● **Supplied information**
-- ==== Sys2Proof/Machine/State.lean ====
section
/-! DEFINITION. The state of the CORE (10_state.md R20) as plain data, why a step can stop, what the host can ask for
and what it gets back, and the state after power-on reset (10_state.md R41, 70_reset_and_hazards.md R240). -/

namespace Sys2Proof.Machine

/-- `PHASE`: where the sequencer's loop stands (10_state.md R39). -/
inductive Phase where
  /-- At a frame boundary: before the first frame, between frames, during the end-of-frame sleep. -/
  | idle
  /-- In the step loop. -/
  | stepping
  /-- After `Rasterize`, before `RaiseNMI`. -/
  | rendered
  /-- The loop exited because RUN = 0. -/
  | stopped
  /-- After the host event SeqFault (60_exceptions.md R217). -/
  | faulted
  deriving DecidableEq, Repr

/-- The cartridge record of the last successful load (40_cartridge.md R109). -/
structure Cart where
  prg : List Byte
  chr : List Byte
  prgSize : Nat
  chrSize : Nat
  mapper : Byte
  deriving DecidableEq, Repr

/-- Why a load fails, in the order the checks are made (60_exceptions.md R226). -/
inductive FormatError where
  | badMagic
  | truncatedHeader
  | truncatedProgram
  | truncatedPattern
  deriving DecidableEq, Repr

/-- Why a restore fails (60_exceptions.md R226). -/
inductive SnapshotError where
  | corrupt
  deriving DecidableEq, Repr

/-- A snapshot record as the host hands it in or gets it out (46_snapshot.md R180). Its fields are numbers and lists
of any size, so that an ill-formed one can be written down (R184). `fb` lists the entries row after row (log 31). -/
structure Snapshot where
  a : Nat
  x : Nat
  y : Nat
  sp : Nat
  p : Nat
  pc : Nat
  mem : List Nat
  pat : List Nat
  nt : List Nat
  pal : List Nat
  fb : List Nat
  buttons : List Nat
  cyc : Nat
  pend : Nat
  deriving DecidableEq, Repr

/-- What the host hands to `Restore`: a snapshot record, or bytes that do not decode to one (46_snapshot.md R184). -/
inductive RestoreInput where
  | record (snap : Snapshot)
  | undecodable
  deriving DecidableEq, Repr

/-- A host action: a call of a port (60_exceptions.md R228), or the event SeqFault (R217). -/
inductive HostAction where
  | load (bytes : List Byte)
  | setKey (button : Nat) (pressed : Bool)
  | capture
  | restore (input : RestoreInput)
  | readFb
  | rasterize
  | start
  | stop
  | setSpeed (speed : Speed)
  | seqFault
  deriving DecidableEq, Repr

/-- What a host call gives back (60_exceptions.md R228, column "host gets back"). -/
inductive HostReply where
  /-- A successful load or restore. -/
  | ok
  /-- A port that gives nothing back. -/
  | nothing
  | formatError (reason : FormatError)
  | snapshotError (reason : SnapshotError)
  | snapshot (snap : Snapshot)
  /-- A copy of the framebuffer; entry (y, x) has index 256 y + x (60_exceptions.md R229). -/
  | frame (fb : Memory 6)
  deriving DecidableEq, Repr

/-- Whose action comes next in the one total order (20_memory.md R70). -/
inductive Turn where
  | seq
  | host (action : HostAction)
  deriving DecidableEq, Repr

/-- The state: R20's components, the parameters (R42), and the model's own schedule and record of replies. -/
structure State where
  /-- The parameters of 00_scope.md R7; no action writes them (10_state.md R42; log 1). -/
  cfg : Config
  /-- `A` (R21). -/
  a : Byte
  /-- `X` (R22). -/
  x : Byte
  /-- `Y` (R22). -/
  y : Byte
  /-- `S`, the stack pointer (R24). -/
  sp : Byte
  /-- `P`, the status register (R25). -/
  p : Byte
  /-- `PC` (R23). -/
  pc : Addr
  /-- `M`, 65536 bytes (R31). -/
  mem : Memory 8
  /-- `PAT`, 16384 bytes (R32). -/
  pat : Memory 8
  /-- `NT`, 8192 bytes (R33). -/
  nt : Memory 8
  /-- `PAL`, 32 bytes (R34). -/
  pal : Memory 8
  /-- `FB`; entry (y, x) has index 256 y + x (R35). -/
  fb : Memory 6
  /-- `IN` (R36). -/
  buttons : Vector Bool 8
  /-- `PEND` (R37). -/
  pend : Bool
  /-- `CYC` (R38). -/
  cyc : Nat
  /-- `ACC` (R39). -/
  acc : Nat
  /-- `RUN` (R39). -/
  run : Bool
  /-- `PHASE` (R39). -/
  phase : Phase
  /-- The loop's local variable `budget`, rounded up (60_exceptions.md R210, R211; log 21). -/
  budget : Nat
  /-- `SPEED`, which the host may change (R42). -/
  speed : Speed
  /-- `CART` (R40). -/
  cart : Option Cart
  /-- `LOADED` (R40). -/
  loaded : Bool
  /-- The MODEL's own: the turns to come; when it is empty every turn is SEQ's (20_memory.md R70; log 24). -/
  turns : List Turn
  /-- The MODEL's own: what the host calls gave back, newest first (log 25). -/
  replies : List HostReply
  deriving DecidableEq, Repr

/-- Why a meaning stops with a fault. -/
inductive Fault where
  /-- `raise DecodeFault` (00_scope.md R9). No meaning raises it, since every address wraps and every operand is legal;
  a step that met it would swallow it and run the fallback (41_cpu_step.md R125, log 32). Safe: it never ends a step. -/
  | decodeFault
  deriving DecidableEq, Repr

/-- Why an action is refused. -/
inductive Refusal where
  /-- Raised by an arm of `exec` for an instruction without a meaning: none is left. Safe. -/
  | notModelled (mnemonic : String)
  /-- Raised by `SetKey` with an index outside 0..7, which "the model refuses" (45_input_latch.md R172, D22). Safe. -/
  | buttonOutOfRange (button : Nat)
  deriving DecidableEq, Repr

/-- The state `PowerOnReset` creates at power-on, and only then, for a configuration and a speed
(70_reset_and_hazards.md R240, 10_state.md R41). -/
def State.powerOn (c : Config) (speed : Speed) : State where
  cfg := c
  a := c.resetA
  x := c.resetX
  y := c.resetY
  sp := c.resetS
  p := c.resetP
  pc := startPc c []
  mem := []
  pat := []
  nt := []
  pal := []
  fb := []
  buttons := noButtons
  pend := false
  cyc := 0
  acc := 0
  run := false
  phase := .idle
  budget := 0
  speed := speed
  cart := none
  loaded := false
  turns := []
  replies := []

/-- The machine right after power-on reset, with the values R7 takes. -/
def State.reset : State := State.powerOn Config.taken Config.initialSpeed

end Sys2Proof.Machine
end

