-- ==== Sys2Proof/Machine/Fallback.lean ====
section
/-! DEFINITION. The fallback entry (41_cpu_step.md R123): nothing beyond the fetch. -/

namespace Sys2Proof.Machine

/-- The effect of the fallback: PC + 1 and 2 cycles (41_cpu_step.md R123). -/
def fallback (s : State) : State := complete .unimpl s

/-- UNIMPL, for every opcode byte without a row (41_cpu_step.md R123). -/
def execUnimpl (_opcode : Byte) (s : State) : Host.Outcome State Fault Refusal := .next (fallback s)

end Sys2Proof.Machine
end

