-- ==== Sys2Proof/Machine/Dispatch.lean ====
section
/-! DEFINITION. The meaning of every instruction, one arm per constructor (30_encoding.md R87). -/

namespace Sys2Proof.Machine

def exec (i : Instr) (s : State) : Host.Outcome State Fault Refusal :=
  match i with
  | .ldaImm imm8 => Sys2Proof.Machine.execLdaImm imm8 s
  | .ldaAbs addr16 => Sys2Proof.Machine.execLdaAbs addr16 s
  | .staAbs addr16 => Sys2Proof.Machine.execStaAbs addr16 s
  | .jmpAbs addr16 => Sys2Proof.Machine.execJmpAbs addr16 s
  | .unimpl opcode => Sys2Proof.Machine.execUnimpl opcode s

end Sys2Proof.Machine
end

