-- ==== Sys2Proof/Laws/Ops.lean ====
section
/-! SUPPORT. One lemma for each shared operation: what it changes, and that it changes nothing else. -/

namespace Sys2Proof.Machine

/-- A CPU write changes nothing but M. -/
theorem memWrite_eq (a : Addr) (v : Byte) (s : State) : memWrite a v s = s.setMem (memWrite a v s).mem := by
  unfold memWrite
  split <;> rfl

@[simp] theorem memWrite_cfg (a : Addr) (v : Byte) (s : State) : (memWrite a v s).cfg = s.cfg := by
  rw [memWrite_eq]; rfl
@[simp] theorem memWrite_a (a : Addr) (v : Byte) (s : State) : (memWrite a v s).a = s.a := by
  rw [memWrite_eq]; rfl
@[simp] theorem memWrite_x (a : Addr) (v : Byte) (s : State) : (memWrite a v s).x = s.x := by
  rw [memWrite_eq]; rfl
@[simp] theorem memWrite_y (a : Addr) (v : Byte) (s : State) : (memWrite a v s).y = s.y := by
  rw [memWrite_eq]; rfl
@[simp] theorem memWrite_sp (a : Addr) (v : Byte) (s : State) : (memWrite a v s).sp = s.sp := by
  rw [memWrite_eq]; rfl
@[simp] theorem memWrite_p (a : Addr) (v : Byte) (s : State) : (memWrite a v s).p = s.p := by
  rw [memWrite_eq]; rfl
@[simp] theorem memWrite_pc (a : Addr) (v : Byte) (s : State) : (memWrite a v s).pc = s.pc := by
  rw [memWrite_eq]; rfl
@[simp] theorem memWrite_pat (a : Addr) (v : Byte) (s : State) : (memWrite a v s).pat = s.pat := by
  rw [memWrite_eq]; rfl
@[simp] theorem memWrite_nt (a : Addr) (v : Byte) (s : State) : (memWrite a v s).nt = s.nt := by
  rw [memWrite_eq]; rfl
@[simp] theorem memWrite_pal (a : Addr) (v : Byte) (s : State) : (memWrite a v s).pal = s.pal := by
  rw [memWrite_eq]; rfl
@[simp] theorem memWrite_fb (a : Addr) (v : Byte) (s : State) : (memWrite a v s).fb = s.fb := by
  rw [memWrite_eq]; rfl
@[simp] theorem memWrite_buttons (a : Addr) (v : Byte) (s : State) : (memWrite a v s).buttons = s.buttons := by
  rw [memWrite_eq]; rfl
@[simp] theorem memWrite_pend (a : Addr) (v : Byte) (s : State) : (memWrite a v s).pend = s.pend := by
  rw [memWrite_eq]; rfl
@[simp] theorem memWrite_cyc (a : Addr) (v : Byte) (s : State) : (memWrite a v s).cyc = s.cyc := by
  rw [memWrite_eq]; rfl
@[simp] theorem memWrite_acc (a : Addr) (v : Byte) (s : State) : (memWrite a v s).acc = s.acc := by
  rw [memWrite_eq]; rfl
@[simp] theorem memWrite_run (a : Addr) (v : Byte) (s : State) : (memWrite a v s).run = s.run := by
  rw [memWrite_eq]; rfl
@[simp] theorem memWrite_phase (a : Addr) (v : Byte) (s : State) : (memWrite a v s).phase = s.phase := by
  rw [memWrite_eq]; rfl
@[simp] theorem memWrite_budget (a : Addr) (v : Byte) (s : State) : (memWrite a v s).budget = s.budget := by
  rw [memWrite_eq]; rfl
@[simp] theorem memWrite_speed (a : Addr) (v : Byte) (s : State) : (memWrite a v s).speed = s.speed := by
  rw [memWrite_eq]; rfl
@[simp] theorem memWrite_cart (a : Addr) (v : Byte) (s : State) : (memWrite a v s).cart = s.cart := by
  rw [memWrite_eq]; rfl
@[simp] theorem memWrite_loaded (a : Addr) (v : Byte) (s : State) : (memWrite a v s).loaded = s.loaded := by
  rw [memWrite_eq]; rfl
@[simp] theorem memWrite_turns (a : Addr) (v : Byte) (s : State) : (memWrite a v s).turns = s.turns := by
  rw [memWrite_eq]; rfl
@[simp] theorem memWrite_replies (a : Addr) (v : Byte) (s : State) : (memWrite a v s).replies = s.replies := by
  rw [memWrite_eq]; rfl

/-- M after a CPU write: the byte stored, or M as it was where the address is not storable. -/
theorem memWrite_mem (a : Addr) (v : Byte) (s : State) :
    (memWrite a v s).mem = if storable s.cfg a then Memory.write s.mem a.toNat v else s.mem := by
  unfold memWrite
  split <;> rfl

/-- Where a CPU write is stored (20_memory.md R54). -/
theorem storable_iff {c : Config} {a : Addr} :
    storable c a = true ↔ c.prgWindowWritable = true ∨ a.toNat < 0x8000 := by
  unfold storable inWindow
  rw [Bool.or_eq_true, Bool.not_eq_true', decide_eq_false_iff_not]
  simp

/-- A byte of M after a CPU write. -/
theorem memRead_memWrite {a b : Addr} {v : Byte} {s : State} (hm : Memory.wf memSize s.mem = true) :
    memRead (memWrite a v s) b = if a = b ∧ storable s.cfg a = true then v else memRead s b := by
  unfold memRead
  rw [memWrite_mem]
  by_cases hs : storable s.cfg a = true
  · rw [if_pos hs, Memory.read_write hm]
    by_cases hab : a = b
    · rw [if_pos (by rw [hab]), if_pos ⟨hab, hs⟩]
    · rw [if_neg (fun h => hab (BitVec.eq_of_toNat_eq h)), if_neg (fun h => hab h.1)]
  · rw [if_neg hs, if_neg (fun h => hs h.2)]

/-- M after a CPU write depends on the configuration and M only. -/
theorem memWrite_mem_congr {a : Addr} {v : Byte} {s s' : State} (hc : s.cfg = s'.cfg) (hm : s.mem = s'.mem) :
    (memWrite a v s).mem = (memWrite a v s').mem := by
  rw [memWrite_mem, memWrite_mem, hc, hm]

/-- A byte of M after a write that ignores PRG_WINDOW_WRITABLE. -/
theorem memRead_pokeByte {a b : Addr} {v : Byte} {s : State} (hm : Memory.wf memSize s.mem = true) :
    memRead (pokeByte a v s) b = if a = b then v else memRead s b := by
  unfold memRead pokeByte
  rw [State.setMem_mem, Memory.read_write hm]
  by_cases hab : a = b
  · rw [if_pos (by rw [hab]), if_pos hab]
  · rw [if_neg (fun h => hab (BitVec.eq_of_toNat_eq h)), if_neg hab]

theorem pokeByte_wf {a : Addr} {v : Byte} {s : State} (hm : Memory.wf memSize s.mem = true) :
    Memory.wf memSize (pokeByte a v s).mem = true :=
  Memory.write_wf a.isLt hm

theorem memWrite_wf {a : Addr} {v : Byte} {s : State} (hm : Memory.wf memSize s.mem = true) :
    Memory.wf memSize (memWrite a v s).mem = true := by
  unfold memWrite
  split
  · exact pokeByte_wf hm
  · exact hm

/-- A push changes nothing but M and S. -/
theorem push_eq (v : Byte) (s : State) : push v s = (s.setMem (push v s).mem).setSp (s.sp - 1) := by
  unfold push
  rw [memWrite_eq]
  rfl

@[simp] theorem push_sp (v : Byte) (s : State) : (push v s).sp = s.sp - 1 := rfl

theorem push_mem (v : Byte) (s : State) : (push v s).mem = (memWrite (stackAddr s.cfg s.sp) v s).mem := rfl

/-- A byte of M after a push. -/
theorem memRead_push {b : Addr} {v : Byte} {s : State} (hm : Memory.wf memSize s.mem = true) :
    memRead (push v s) b =
      if stackAddr s.cfg s.sp = b ∧ storable s.cfg (stackAddr s.cfg s.sp) = true then v else memRead s b :=
  memRead_memWrite hm

theorem push_wf {v : Byte} {s : State} (hm : Memory.wf memSize s.mem = true) :
    Memory.wf memSize (push v s).mem = true :=
  memWrite_wf (a := stackAddr s.cfg s.sp) hm

@[simp] theorem push_cfg (v : Byte) (s : State) : (push v s).cfg = s.cfg := by
  rw [push_eq]; rfl
@[simp] theorem push_a (v : Byte) (s : State) : (push v s).a = s.a := by
  rw [push_eq]; rfl
@[simp] theorem push_x (v : Byte) (s : State) : (push v s).x = s.x := by
  rw [push_eq]; rfl
@[simp] theorem push_y (v : Byte) (s : State) : (push v s).y = s.y := by
  rw [push_eq]; rfl
@[simp] theorem push_p (v : Byte) (s : State) : (push v s).p = s.p := by
  rw [push_eq]; rfl
@[simp] theorem push_pc (v : Byte) (s : State) : (push v s).pc = s.pc := by
  rw [push_eq]; rfl
@[simp] theorem push_pat (v : Byte) (s : State) : (push v s).pat = s.pat := by
  rw [push_eq]; rfl
@[simp] theorem push_nt (v : Byte) (s : State) : (push v s).nt = s.nt := by
  rw [push_eq]; rfl
@[simp] theorem push_pal (v : Byte) (s : State) : (push v s).pal = s.pal := by
  rw [push_eq]; rfl
@[simp] theorem push_fb (v : Byte) (s : State) : (push v s).fb = s.fb := by
  rw [push_eq]; rfl
@[simp] theorem push_buttons (v : Byte) (s : State) : (push v s).buttons = s.buttons := by
  rw [push_eq]; rfl
@[simp] theorem push_pend (v : Byte) (s : State) : (push v s).pend = s.pend := by
  rw [push_eq]; rfl
@[simp] theorem push_cyc (v : Byte) (s : State) : (push v s).cyc = s.cyc := by
  rw [push_eq]; rfl
@[simp] theorem push_acc (v : Byte) (s : State) : (push v s).acc = s.acc := by
  rw [push_eq]; rfl
@[simp] theorem push_run (v : Byte) (s : State) : (push v s).run = s.run := by
  rw [push_eq]; rfl
@[simp] theorem push_phase (v : Byte) (s : State) : (push v s).phase = s.phase := by
  rw [push_eq]; rfl
@[simp] theorem push_budget (v : Byte) (s : State) : (push v s).budget = s.budget := by
  rw [push_eq]; rfl
@[simp] theorem push_speed (v : Byte) (s : State) : (push v s).speed = s.speed := by
  rw [push_eq]; rfl
@[simp] theorem push_cart (v : Byte) (s : State) : (push v s).cart = s.cart := by
  rw [push_eq]; rfl
@[simp] theorem push_loaded (v : Byte) (s : State) : (push v s).loaded = s.loaded := by
  rw [push_eq]; rfl
@[simp] theorem push_turns (v : Byte) (s : State) : (push v s).turns = s.turns := by
  rw [push_eq]; rfl
@[simp] theorem push_replies (v : Byte) (s : State) : (push v s).replies = s.replies := by
  rw [push_eq]; rfl

/-- Two stack pointers name two addresses. -/
theorem stackAddr_ne {c : Config} {x y : Byte} (h : x ≠ y) : stackAddr c x ≠ stackAddr c y := by
  intro e
  apply h
  have hw : x.setWidth 16 = y.setWidth 16 := by
    have := congrArg (fun z => z - c.stackBase) e
    simpa [stackAddr, BitVec.add_comm c.stackBase, BitVec.add_sub_cancel] using this
  apply BitVec.eq_of_toNat_eq
  have := congrArg BitVec.toNat hw
  simp only [BitVec.toNat_setWidth] at this
  omega

/-- Three pushes go down by three. -/
theorem sp_sub_three (x : Byte) : x - 1 - 1 = x - 2 ∧ x - 1 - 1 - 1 = x - 3 := ⟨by bv_omega, by bv_omega⟩

/-- The three stack pointers of interrupt service are different. -/
theorem sp_pushes_ne (x : Byte) : x ≠ x - 1 ∧ x ≠ x - 2 ∧ x - 1 ≠ x - 2 := ⟨by bv_omega, by bv_omega, by bv_omega⟩

/-- Completing an instruction changes nothing but PC and CYC. -/
theorem complete_eq (h : Handler) (s : State) :
    complete h s = (s.setPc (s.pc + BitVec.ofNat 16 h.length)).charge h.cost := rfl

/-- The state after the three pushes of interrupt service. -/
def savedContext (s : State) : State := push (nmiPushedP s.cfg s.p) (push (loByte s.pc) (push (hiByte s.pc) s))

/-- M after the three pushes depends on the configuration, M, S, P and PC only. -/
theorem savedContext_mem_congr {s s' : State} (hc : s.cfg = s'.cfg) (hm : s.mem = s'.mem) (hs : s.sp = s'.sp)
    (hp : s.p = s'.p) (hpc : s.pc = s'.pc) : (savedContext s).mem = (savedContext s').mem := by
  unfold savedContext
  rw [push_mem, push_mem]
  simp only [push_cfg, push_sp, hc, hs, hp, hpc]
  refine memWrite_mem_congr (by simp [hc]) ?_
  rw [push_mem, push_mem]
  simp only [push_cfg, push_sp, hc, hs]
  refine memWrite_mem_congr (by simp [hc]) ?_
  rw [push_mem, push_mem, hc, hs]
  exact memWrite_mem_congr hc hm

/-- Interrupt service changes M by three pushes, S by 3, PC, P, PEND and CYC, and nothing else. -/
theorem interruptService_eq (s : State) :
    interruptService s =
      { s with
        mem := (savedContext s).mem, sp := s.sp - 1 - 1 - 1, pc := memRead16 (savedContext s) nmiVector,
        p := setI s.cfg s.p, pend := false, cyc := s.cyc + interruptCost } := by
  have hi : interruptService s =
      ((((savedContext s).setPc (memRead16 (savedContext s) nmiVector)).setP (setI s.cfg s.p)).setPend
        false).charge interruptCost := rfl
  have h : savedContext s = (s.setMem (savedContext s).mem).setSp (s.sp - 1 - 1 - 1) := by
    unfold savedContext
    rw [push_eq, push_eq, push_eq]
    rfl
  rw [hi]
  generalize memRead16 (savedContext s) nmiVector = target
  generalize savedContext s = saved at h ⊢
  generalize saved.mem = m at h ⊢
  subst h
  rfl

/-- M after interrupt service is M after its three pushes. -/
theorem memRead_interruptService (s : State) (b : Addr) :
    memRead (interruptService s) b = memRead (savedContext s) b := by
  unfold memRead
  rw [interruptService_eq]

/-- A byte of M after the three pushes: the status, PC-low, PC-high, or the byte as it was. -/
theorem memRead_savedContext {s : State} (hm : Memory.wf memSize s.mem = true) (b : Addr) :
    memRead (savedContext s) b =
      if stackAddr s.cfg (s.sp - 1 - 1) = b ∧ storable s.cfg (stackAddr s.cfg (s.sp - 1 - 1)) = true
      then nmiPushedP s.cfg s.p
      else if stackAddr s.cfg (s.sp - 1) = b ∧ storable s.cfg (stackAddr s.cfg (s.sp - 1)) = true
      then loByte s.pc
      else if stackAddr s.cfg s.sp = b ∧ storable s.cfg (stackAddr s.cfg s.sp) = true then hiByte s.pc
      else memRead s b := by
  have w1 := push_wf (v := hiByte s.pc) hm
  have w2 := push_wf (v := loByte s.pc) w1
  rw [savedContext, memRead_push w2]
  simp only [push_sp, push_cfg]
  rw [memRead_push w1]
  simp only [push_sp, push_cfg]
  rw [memRead_push hm]

theorem savedContext_wf {s : State} (hm : Memory.wf memSize s.mem = true) :
    Memory.wf memSize (savedContext s).mem = true :=
  push_wf (push_wf (push_wf hm))

end Sys2Proof.Machine
end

● **Exercise prompt**
Scan the listing and copy every line where the string "inductive" shows up.

● **Solution**
inductive Phase where
inductive FormatError where
inductive SnapshotError where
inductive RestoreInput where
inductive HostAction where
inductive HostReply where
inductive Turn where
inductive Fault where
inductive Refusal where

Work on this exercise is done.